New Courses in Sociology to Enhance Your Undergraduate and Graduate Area Studies Degree! Cynthia Buckley, Professor of Sociology will be teaching two courses in Fall 2013 to help you strengthen your area studies credentials. SOC 596 Integrating Qualitative and Quantitative Methods will be focused primarily upon the possibilities and problems related to the mixing of methods in comparative research. The seminar seeks to provide you with a “hands on” approach to data collection, evaluation, and analysis. While the course explores the importance of mixed methodological approaches, even students who anticipate a career as acolytes of ethnography or analysts of secondary data can benefit from learning about the norms, methods, and principles relating to how the “other half” works. Credit: 4 graduate hours. This course will meet 3:30-6:50 p.m. Wednesdays in 236 Wohlers Hall. SOC 488  Demographic Methods provides an introduction to statistical and mathematical procedures in population analysis; the gathering, processing, and evaluating of registration and census data; the life table model; and procedures of mortality and fertility analysis and population projections. The course will deepen your comprehension of how documenting demographic trends can contribute to understanding social, cultural, economic and political development.  Credit: 3 undergraduate or 4 graduate hours. Prerequisite: SOC 380 Social Research Methods or consent of instructor. This course satisfies the General Education Criteria for a UIUC: Quant Reasoning II and it will meet 2:00-3:00 p.m. MWF in G27 Foreign Language Building. For further questions and the instructor’s consent, please contact Prof. C. Buckley at buckleyc@illinois.edu.

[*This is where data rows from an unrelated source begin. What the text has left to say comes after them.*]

/-- A move to memory, piece by piece in order; the code of the fault that ends it, 0 for none. -/
def State.memPut (s : State) (sp u : Nat) : List (Nat × Nat) → List Byte → State × Nat
  | [], _ => (s, 0)
  | (a, n) :: r, bs =>
    match s.memPlace sp u a n true with
    | (s, .error c) => (s, c)
    | (s, .ok (p, d)) =>
      match s.firstBadWord p d n true with
      | some w => ((s.putPlace p d (bs.take (w / 8 * 8 - d))).memAccessUe p w, fcEccUe)
      | none => State.memPut (s.putPlace p d (bs.take n)) sp u r (bs.drop n)

/-- A move from memory: the bytes before the fault that ends it, and its code. -/
def State.memGet (s : State) (sp u : Nat) : List (Nat × Nat) → State × List Byte × Nat
  | [] => (s, [], 0)
  | (a, n) :: r =>
    match s.memPlace sp u a n false with
    | (s, .error c) => (s, [], c)
    | (s, .ok (p, d)) =>
      match s.firstBadWord p d n false with
      | some w => (s.memAccessUe p w, s.getPlace p d (w / 8 * 8 - d), fcEccUe)
      | none =>
        match State.memGet s sp u r with
        | (s', bs, c) => (s', s.getPlace p d n ++ bs, c)

def State.memPieces (s : State) (m : Nat) : List (Nat × Nat) :=
  vaPieces (s.argNum m 4 4 / 2 ^ 21 + 2) (s.argNum m 8 8) (s.argNum m 4 4)

/-- MEM_WRITE at work: what comes before a fault stays written. -/
def State.memWrite (s : State) (m : Nat) : State :=
  let data := s.bar2Bytes (s.argNum m 16 4) (s.argNum m 4 4)
  match s.memPut (s.argNum m 0 1) (s.argNum m 1 1) (s.memPieces m) data with
  | (s, 0) => s.ok m []
  | (s, c) => s.reply m stFaulted c []

/-- MEM_READ at work. Whether a read that faults leaves the bytes before the fault in the staging window is not stated. -/
def State.memRead (s : State) (m : Nat) : State :=
  let off := s.argNum m 16 4
  match s.memGet (s.argNum m 0 1) (s.argNum m 1 1) (s.memPieces m) with
  | (s, bs, 0) => (s.writeBar2 off bs).ok m []
  | (s, bs, c) =>
    State.reply (if Config.freeBit s.freeCtr then s.drawn.writeBar2 off bs else s.drawn) m stFaulted c []

/-! ### FABRIC_READ (R362, R284) -/

def State.fabricReadChecks (s : State) (m : Nat) : Checks :=
  let j := s.argSlot m
  let rank := s.argNum m 4 4
  let n := s.argNum m 8 4
  { Checks.plain (firstBad [(0, s.argLength m != 24 || 63 < j), (1, s.argNum m 1 3 != 0), (4, 2 ^ 20 ≤ rank),
      (8, n == 0 || 16777216 < n), (12, 2 ^ 48 ≤ s.argNum m 12 8), (20, stageEnd < s.argNum m 20 4 + n)]) [.running] with
    busy := s.mgmt.fabricRead.isSome,
    conf := if (s.active.translate j rank).isNone then some 4 else none }

/-- FABRIC_READ at work: one READ_REQ to the rank. -/
def State.fabricReadStart (s : State) (m : Nat) : State :=
  let j := s.argSlot m
  let job := wfld (s.active.word 1 0 j 0) 11 0
  let va := s.argNum m 12 8
  let flow := Config.readFlow s.nextId % 4096
  let r : FabricRead :=
    { m := m, off := s.argNum m 20 4, len := s.argNum m 8 4, got := 0, job := job, va := va, flow := flow }
  let h := { PktHdr.zero opReadReq with srcDev := s.selfDev, srcEp := 1023, dstRank := s.argNum m 4 4, flow := flow,
                                        addr := va, msgBytes := s.argNum m 8 4 }
  let s := (s.keepRunning m 0x0043 false).attachPkt s.mgmtSlot none (some j)
    { hdr := h, vc := 0, tc := ownClass, job := job, tag := 0, abt := false, data := [] }
  { s with mgmt := { s.mgmt with fabricRead := some r } }

/-- READ_RSP at the management die: data of the read in progress go to its staging buffer, others are discarded; both
count as committed. -/
def State.readRsp (s : State) : State :=
  match s.takeArrival s.mgmtSlot fun a => a.pkt.hdr.op == opReadRsp && a.unit == 0 with
  | none => s
  | some (a, s) =>
    let h := a.pkt.hdr
    let s := s.commitArrival a
    match s.mgmt.fabricRead with
    | none => s
    | some r =>
      if !s.firmware || r.job ≠ a.pkt.job || r.va ≠ h.addr || r.flow ≠ h.flow || r.len < h.byteOff + a.pkt.data.length then s
      else
        let s := s.writeBar2 (r.off + h.byteOff) a.pkt.data
        let got := r.got + a.pkt.data.length
        let left := if got < r.len then some { r with got := got } else none
        let s := { s with mgmt := { s.mgmt with fabricRead := left } }
        if got < r.len then s else s.ok r.m []

/-- FABRIC_READ_TIMEOUT: 100 ms have passed. -/
def State.fabricReadLate (s : State) : State :=
  match s.mgmt.fabricRead with
  | none => s
  | some r => State.reply { s with mgmt := { s.mgmt with fabricRead := none } } r.m stFaulted 0 []

/-! ### DEV_STOP -/

/-- DEV_STOP at work: the dispatcher pauses, DRAINING, and every slot that has to be drained is. -/
def State.stopDevice (s : State) (m : Nat) : State :=
  let s := ((s.keepRunning m 0x0051 false).raise R.dspCtl 1).setDev .draining
  State.deviceDrain { s with mgmt := { s.mgmt with devStop := some (m, s.argNum m 0 2) } }

end Sys2Proof.Machine
end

New Sociology Graduate Course in Spring 2012

SOC 596ZG: Global Ethnographies—Prof. Gille

The purpose of this course is to help graduate students develop an analytical and methodological toolkit with which to embark on their research projects.

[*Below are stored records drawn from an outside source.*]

-- ==== Sys2Proof/Machine/DeviceCmds.lean ====
section
/-!
DEFINITION. Meanings of the device's own commands (spec/01_organisation.md, R22, R23; spec/15_management_interface.md, R349
to R354, R367; spec/16_boot_security_faults.md, R371 to R378; spec/17_package_and_electrical.md, R403 to R405, R417 to R420): one
definition per row of the table.
-/

namespace Sys2Proof.Machine

/-! ### BAR0 -/

/-- REGISTER_WRITE (R8 to R11, R16, R22). -/
def execRegisterWrite (addr width : Nat) (w : Word) (s : State) : Res := .next (s.busWrite addr width w)

/-- COUNTER_LOW_READ (R23). -/
def execCounterLowRead (addr : Nat) (s : State) : Res := .next (s.readCounter addr)

/-! ### Resets and boot -/

/-- DEV_RSTCTL (R354). -/
def execDevRstctl (w : Word) (s : State) : Res := .next (s.writeRstctl w)

/-- FULL_RESET (R3, R404, R405, R419): RST_N low, or PWR_OK low. -/
def execFullReset (pulse : LowPulse) (s : State) : Res := .next (s.lowPulse pulse.pwrOk pulse.ns)

/-- RAIL_UNDERVOLTAGE (R405). -/
def execRailUndervoltage (lowNs : Nat) (s : State) : Res := .next (s.undervoltage lowNs)

/-- PWR_OK_RISING (R350, R403). -/
def execPwrOkRising (id : Nat) (s : State) : Res := .next (s.powerUp id)

/-- RESET_RELEASE (R371, R377, R403). -/
def execResetRelease (bootMode : Nat) (helper : List Byte) (s : State) : Res := .next (s.releaseReset bootMode helper)

/-- IMAGE_CHECK_COMPLETE (R372, R375, R376). -/
def execImageCheckComplete (sfdpOk : Bool) (image : List Byte) (s : State) : Res := .next (s.flashChecked sfdpOk image)

/-- IDENTITY_KEY_READY (R378). -/
def execIdentityKeyReady (s : State) : Res := .next (if s.dev = .off then s else s.identityReady)

/-- HYZACIA_FIRST_ANSWER (R376). -/
def execHyzaciaFirstAnswer (s : State) : Res := .next s.firstAnswer

/-! ### Device faults and telemetry -/

/-- CONTACT_SHEET_REFRESH (R367). -/
def execContactSheetRefresh (s : State) : Res := .next s.refreshSheet

/-- HEARTBEAT (R369). -/
def execHeartbeat (s : State) : Res := .next s.heartbeat

/-- WATCHDOG_EXPIRY (R353). -/
def execWatchdogExpiry (s : State) : Res := .next s.watchdog

/-- DEVICE_FAULT (R353). -/
def execDeviceFault (source die : Nat) (s : State) : Res := .next (s.faultEvent source die)

/-- PCIE_LINK_RESET (R349, R404): the endpoint's configuration space goes to reset, and everything else keeps running. -/
def execPcieLinkReset (s : State) : Res := .next { s with pcie := Pcie.reset }

/-! ### I3C (R350) -/

/-- I3C_TELEMETRY_REFRESH (R350). -/
def execI3cTelemetryRefresh (s : State) : Res := .next s.refreshTele

/-- I3C_PRIVATE_WRITE (R350). -/
def execI3cPrivateWrite (offset : Nat) (s : State) : Res := .next (s.setI3c { s.i3c with offset := offset % 256 })

/-- I3C_PRIVATE_READ (R350). -/
def execI3cPrivateRead (count : Nat) (s : State) : Res := .next (s.i3cRead count)

/-- ENTDAA (R350). -/
def execEntdaa (addr : Nat) (s : State) : Res := .next (s.i3cAssign addr)

/-- SETDASA (R350). -/
def execSetdasa (addr : Nat) (s : State) : Res := .next (s.i3cAssign addr)

/-- RSTDAA (R350). -/
def execRstdaa (s : State) : Res := .next (s.setI3c { s.i3c with dynAddr := none })

/-- GETPID (R350). -/
def execGetpid (s : State) : Res := .next (s.i3cReply (beBytes 6 s.i3cPid))

/-- GETBCR (R350). -/
def execGetbcr (s : State) : Res := .next (s.i3cReply [0])

/-- GETDCR (R350). -/
def execGetdcr (s : State) : Res := .next (s.i3cReply [0])

/-- GETSTATUS (R350). -/
def execGetstatus (s : State) : Res := .next (s.i3cFree 2)

/-- GETMWL (R350). -/
def execGetmwl (s : State) : Res := .next (s.i3cFree 2)

/-- GETMRL (R350). -/
def execGetmrl (s : State) : Res := .next (s.i3cFree 2)

/-- ENEC (R350). -/
def execEnec (events : Nat) (s : State) : Res := .next (s.setI3c { s.i3c with events := s.i3c.events ||| events % 256 })

/-- DISEC (R350). -/
def execDisec (events : Nat) (s : State) : Res :=
  .next (s.setI3c { s.i3c with events := s.i3c.events &&& (255 - events % 256) })

/-! ### JTAG (R351) -/

/-- BYPASS (R351), and every opcode that names no instruction. -/
def execBypass (_opcode : Nat) (s : State) : Res := .next (s.jtagSelect .bypass [false])

/-- IDCODE (R351). -/
def execIdcode (s : State) : Res := .next (s.jtagSelect .idcode (bitList 32 s.variant.idcode))

/-- SAMPLE/PRELOAD (R351). -/
def execSamplePreload (s : State) : Res := .next (s.jtagBoundary .samplePreload)

/-- EXTEST (R351). -/
def execExtest (s : State) : Res := .next (s.jtagBoundary .extest)

/-- EXTEST_PULSE (R351). -/
def execExtestPulse (s : State) : Res := .next (s.jtagBoundary .extestPulse)

/-- EXTEST_TRAIN (R351). -/
def execExtestTrain (s : State) : Res := .next (s.jtagBoundary .extestTrain)

/-- HIGHZ (R351). -/
def execHighz (s : State) : Res := .next (s.jtagSelect .highz [false])

/-- CLAMP (R351). -/
def execClamp (s : State) : Res := .next (s.jtagSelect .clamp [false])

/-! ### Power and temperature -/

/-- POWER_MEASURE (R420). -/
def execPowerMeasure (watts : Nat) (s : State) : Res := .next (s.measurePower watts)

/-- THROTTLE_STEP (R25, R366, R417). -/
def execThrottleStep (temp16 : Int) (s : State) : Res := .next (s.throttleStep temp16)

/-- THERMAL_CLAMP (R418). -/
def execThermalClamp (temp16 : Int) (s : State) : Res := .next (s.thermalClamp temp16)

/-- THERMAL_CLAMP_RELEASE (R418). -/
def execThermalClampRelease (temp16 : Int) (s : State) : Res := .next (s.clampRelease temp16)

/-- THERM_TRIP (R419). -/
def execThermTrip (temp16 : Int) (s : State) : Res := .next (s.thermTrip temp16)

end Sys2Proof.Machine
end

We will address the following questions.

  • How can we give an account of people’s diverse experiences of globalization?
  • How can ethnography, traditionally understood as the study of the here and now, be relevant for the study of communities and cultures whose boundaries are seen as increasingly porous?
  • How do we study issues, people, places without ignoring connections and links among multiple sites but without fetishizing the global?
  • How do we choose the appropriate level of analysis when social relations stretch beyond national boundaries?
  • What implications does the conceptualization of globalization carry for methodology and political conclusions?
  • What is the role of historical analysis in studying globalization ethnographically?
  • What changes are necessary in qualitative research for a critical analysis of social processes associated with globalization?
  • What are the theoretical implications of recent conceptualizations of neoliberal globalization for interpreting our data?

We will start with a brief overview of ethnography as method then we will compare and evaluate different conceptualizations of globalization in social theory and research. From the middle of the semester on we will focus on how various scholars have conceptualized the social and the spatial—whether implicitly or explicitly. We will explore the political and methodological implications of each of these approaches.